__THE TASK__.
Would you please transcribe, exactly as written, the lines of the entries below starting at the one that holds "command, run on the" and ending at the one that holds "ms → decode w = .command i →", both included?

[Opening DATA LISTING section]

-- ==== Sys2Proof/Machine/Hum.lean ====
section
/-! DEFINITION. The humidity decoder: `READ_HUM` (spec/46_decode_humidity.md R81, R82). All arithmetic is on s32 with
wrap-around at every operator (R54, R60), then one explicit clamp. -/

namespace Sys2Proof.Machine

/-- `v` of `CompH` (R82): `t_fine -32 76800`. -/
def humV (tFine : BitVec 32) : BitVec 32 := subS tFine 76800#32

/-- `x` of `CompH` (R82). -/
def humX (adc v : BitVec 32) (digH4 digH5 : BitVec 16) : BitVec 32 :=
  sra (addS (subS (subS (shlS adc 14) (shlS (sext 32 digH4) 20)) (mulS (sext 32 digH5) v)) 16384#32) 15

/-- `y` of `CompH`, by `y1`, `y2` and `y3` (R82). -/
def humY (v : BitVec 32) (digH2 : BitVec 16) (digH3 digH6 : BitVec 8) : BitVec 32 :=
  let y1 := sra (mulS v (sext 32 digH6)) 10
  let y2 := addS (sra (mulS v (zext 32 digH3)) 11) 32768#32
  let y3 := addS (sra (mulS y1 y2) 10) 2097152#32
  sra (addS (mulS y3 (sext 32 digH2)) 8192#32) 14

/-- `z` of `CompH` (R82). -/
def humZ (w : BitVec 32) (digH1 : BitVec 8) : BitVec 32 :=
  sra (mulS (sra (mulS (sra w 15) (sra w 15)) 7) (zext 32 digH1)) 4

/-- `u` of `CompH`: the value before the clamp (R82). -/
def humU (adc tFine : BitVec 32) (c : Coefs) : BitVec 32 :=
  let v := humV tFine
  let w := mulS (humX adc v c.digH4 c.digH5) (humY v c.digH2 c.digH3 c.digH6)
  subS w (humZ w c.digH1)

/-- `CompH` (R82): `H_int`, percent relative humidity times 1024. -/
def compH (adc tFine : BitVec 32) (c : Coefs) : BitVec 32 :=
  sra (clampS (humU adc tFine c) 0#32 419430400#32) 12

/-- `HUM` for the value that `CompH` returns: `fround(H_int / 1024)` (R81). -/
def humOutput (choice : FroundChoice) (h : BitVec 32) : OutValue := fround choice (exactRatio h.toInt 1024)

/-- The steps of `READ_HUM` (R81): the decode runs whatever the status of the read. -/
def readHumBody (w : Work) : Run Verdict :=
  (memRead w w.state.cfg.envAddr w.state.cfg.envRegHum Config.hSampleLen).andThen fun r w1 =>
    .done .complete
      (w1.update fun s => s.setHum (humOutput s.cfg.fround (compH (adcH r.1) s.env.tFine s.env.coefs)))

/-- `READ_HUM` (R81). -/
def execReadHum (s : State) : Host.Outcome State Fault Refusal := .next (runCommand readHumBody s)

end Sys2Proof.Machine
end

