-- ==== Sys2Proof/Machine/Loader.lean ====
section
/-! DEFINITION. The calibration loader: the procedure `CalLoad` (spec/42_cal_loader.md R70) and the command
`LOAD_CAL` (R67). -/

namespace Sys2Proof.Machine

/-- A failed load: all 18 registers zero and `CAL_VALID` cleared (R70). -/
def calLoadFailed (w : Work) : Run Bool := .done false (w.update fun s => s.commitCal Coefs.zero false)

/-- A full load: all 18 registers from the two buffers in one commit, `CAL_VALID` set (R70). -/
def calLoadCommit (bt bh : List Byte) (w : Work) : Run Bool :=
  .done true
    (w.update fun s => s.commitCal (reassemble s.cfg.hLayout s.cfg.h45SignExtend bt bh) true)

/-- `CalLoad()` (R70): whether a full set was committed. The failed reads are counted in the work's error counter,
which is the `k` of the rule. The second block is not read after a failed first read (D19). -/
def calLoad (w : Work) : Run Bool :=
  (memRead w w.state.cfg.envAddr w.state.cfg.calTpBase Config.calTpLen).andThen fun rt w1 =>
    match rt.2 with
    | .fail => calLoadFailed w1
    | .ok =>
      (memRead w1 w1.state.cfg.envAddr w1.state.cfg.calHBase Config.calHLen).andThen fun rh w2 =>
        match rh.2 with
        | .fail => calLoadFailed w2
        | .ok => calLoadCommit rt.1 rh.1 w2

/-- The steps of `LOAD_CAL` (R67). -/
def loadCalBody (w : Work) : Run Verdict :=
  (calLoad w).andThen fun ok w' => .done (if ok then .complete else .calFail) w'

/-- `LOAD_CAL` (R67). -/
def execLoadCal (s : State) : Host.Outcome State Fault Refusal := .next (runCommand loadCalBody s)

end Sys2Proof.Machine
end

[Closing DATA LISTING section]
[Opening DATA LISTING section]

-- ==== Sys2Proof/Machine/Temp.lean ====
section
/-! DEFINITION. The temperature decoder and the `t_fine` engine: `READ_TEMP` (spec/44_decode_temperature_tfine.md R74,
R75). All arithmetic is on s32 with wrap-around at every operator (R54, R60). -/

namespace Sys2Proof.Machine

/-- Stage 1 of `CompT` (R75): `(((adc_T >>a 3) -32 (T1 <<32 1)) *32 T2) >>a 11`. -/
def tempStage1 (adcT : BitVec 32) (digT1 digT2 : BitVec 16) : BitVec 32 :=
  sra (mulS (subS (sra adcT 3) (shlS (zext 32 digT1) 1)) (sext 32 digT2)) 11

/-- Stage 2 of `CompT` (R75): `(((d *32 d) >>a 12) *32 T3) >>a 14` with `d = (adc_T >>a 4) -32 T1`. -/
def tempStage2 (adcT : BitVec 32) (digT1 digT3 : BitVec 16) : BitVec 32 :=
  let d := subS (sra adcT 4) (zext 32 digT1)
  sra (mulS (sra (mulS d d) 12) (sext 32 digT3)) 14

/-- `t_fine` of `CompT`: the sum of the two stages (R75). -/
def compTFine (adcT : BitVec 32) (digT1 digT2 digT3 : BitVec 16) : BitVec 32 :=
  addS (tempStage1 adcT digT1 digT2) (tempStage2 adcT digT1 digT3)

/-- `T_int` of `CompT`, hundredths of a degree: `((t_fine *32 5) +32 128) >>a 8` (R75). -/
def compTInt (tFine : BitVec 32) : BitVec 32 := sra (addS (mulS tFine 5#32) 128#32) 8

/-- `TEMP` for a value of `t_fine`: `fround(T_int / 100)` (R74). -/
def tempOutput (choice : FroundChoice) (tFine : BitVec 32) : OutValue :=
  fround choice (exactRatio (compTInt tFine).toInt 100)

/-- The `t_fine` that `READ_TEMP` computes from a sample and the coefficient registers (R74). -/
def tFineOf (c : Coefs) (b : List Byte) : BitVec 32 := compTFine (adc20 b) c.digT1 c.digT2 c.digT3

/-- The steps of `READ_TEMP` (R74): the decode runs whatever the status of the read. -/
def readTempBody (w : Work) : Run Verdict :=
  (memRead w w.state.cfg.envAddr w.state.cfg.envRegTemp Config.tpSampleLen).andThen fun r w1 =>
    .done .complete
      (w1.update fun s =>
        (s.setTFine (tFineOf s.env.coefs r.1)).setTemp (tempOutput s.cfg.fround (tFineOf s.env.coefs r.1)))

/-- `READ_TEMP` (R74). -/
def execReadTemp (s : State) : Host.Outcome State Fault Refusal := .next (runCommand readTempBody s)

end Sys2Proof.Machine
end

[Closing DATA LISTING section]
[Opening DATA LISTING section]

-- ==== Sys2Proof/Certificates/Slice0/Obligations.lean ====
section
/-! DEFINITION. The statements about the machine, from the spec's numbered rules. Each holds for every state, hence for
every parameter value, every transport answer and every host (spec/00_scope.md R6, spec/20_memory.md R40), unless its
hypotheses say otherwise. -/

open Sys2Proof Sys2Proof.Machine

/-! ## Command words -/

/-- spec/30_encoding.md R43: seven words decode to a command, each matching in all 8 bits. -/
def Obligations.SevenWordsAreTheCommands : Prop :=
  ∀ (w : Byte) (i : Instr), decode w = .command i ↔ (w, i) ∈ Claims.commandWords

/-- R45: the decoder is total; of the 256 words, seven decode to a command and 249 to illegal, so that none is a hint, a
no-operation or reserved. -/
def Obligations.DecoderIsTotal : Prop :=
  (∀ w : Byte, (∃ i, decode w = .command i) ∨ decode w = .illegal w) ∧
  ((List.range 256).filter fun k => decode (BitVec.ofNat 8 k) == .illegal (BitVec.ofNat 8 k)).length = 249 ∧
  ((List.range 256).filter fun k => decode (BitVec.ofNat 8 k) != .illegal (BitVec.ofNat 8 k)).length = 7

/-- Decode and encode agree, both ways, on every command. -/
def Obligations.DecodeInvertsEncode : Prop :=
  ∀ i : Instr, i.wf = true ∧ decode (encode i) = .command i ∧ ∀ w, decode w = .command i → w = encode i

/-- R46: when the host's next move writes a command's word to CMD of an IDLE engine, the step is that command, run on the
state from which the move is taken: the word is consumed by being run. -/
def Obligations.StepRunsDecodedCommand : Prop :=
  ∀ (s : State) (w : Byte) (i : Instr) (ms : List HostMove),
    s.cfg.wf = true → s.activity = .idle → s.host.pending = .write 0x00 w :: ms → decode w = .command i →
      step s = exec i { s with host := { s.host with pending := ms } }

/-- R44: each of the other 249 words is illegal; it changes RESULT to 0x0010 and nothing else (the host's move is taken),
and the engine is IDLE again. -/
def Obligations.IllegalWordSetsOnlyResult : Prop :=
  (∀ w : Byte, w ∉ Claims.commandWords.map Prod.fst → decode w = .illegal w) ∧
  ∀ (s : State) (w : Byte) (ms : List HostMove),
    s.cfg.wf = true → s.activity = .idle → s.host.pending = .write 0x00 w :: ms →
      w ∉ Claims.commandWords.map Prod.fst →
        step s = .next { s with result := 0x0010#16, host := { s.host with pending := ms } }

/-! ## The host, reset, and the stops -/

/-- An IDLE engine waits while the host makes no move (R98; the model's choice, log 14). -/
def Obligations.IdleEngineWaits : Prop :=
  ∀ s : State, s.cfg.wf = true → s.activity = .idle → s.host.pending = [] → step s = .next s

[Closing DATA LISTING section]

__OUTPUT FOR THIS TASK__.
/-- R46: when the host's next move writes a command's word to CMD of an IDLE engine, the step is that command, run on the
state from which the move is taken: the word is consumed by being run. -/
def Obligations.StepRunsDecodedCommand : Prop :=
  ∀ (s : State) (w : Byte) (i : Instr) (ms : List HostMove),
    s.cfg.wf = true → s.activity = .idle → s.host.pending = .write 0x00 w :: ms → decode w = .command i →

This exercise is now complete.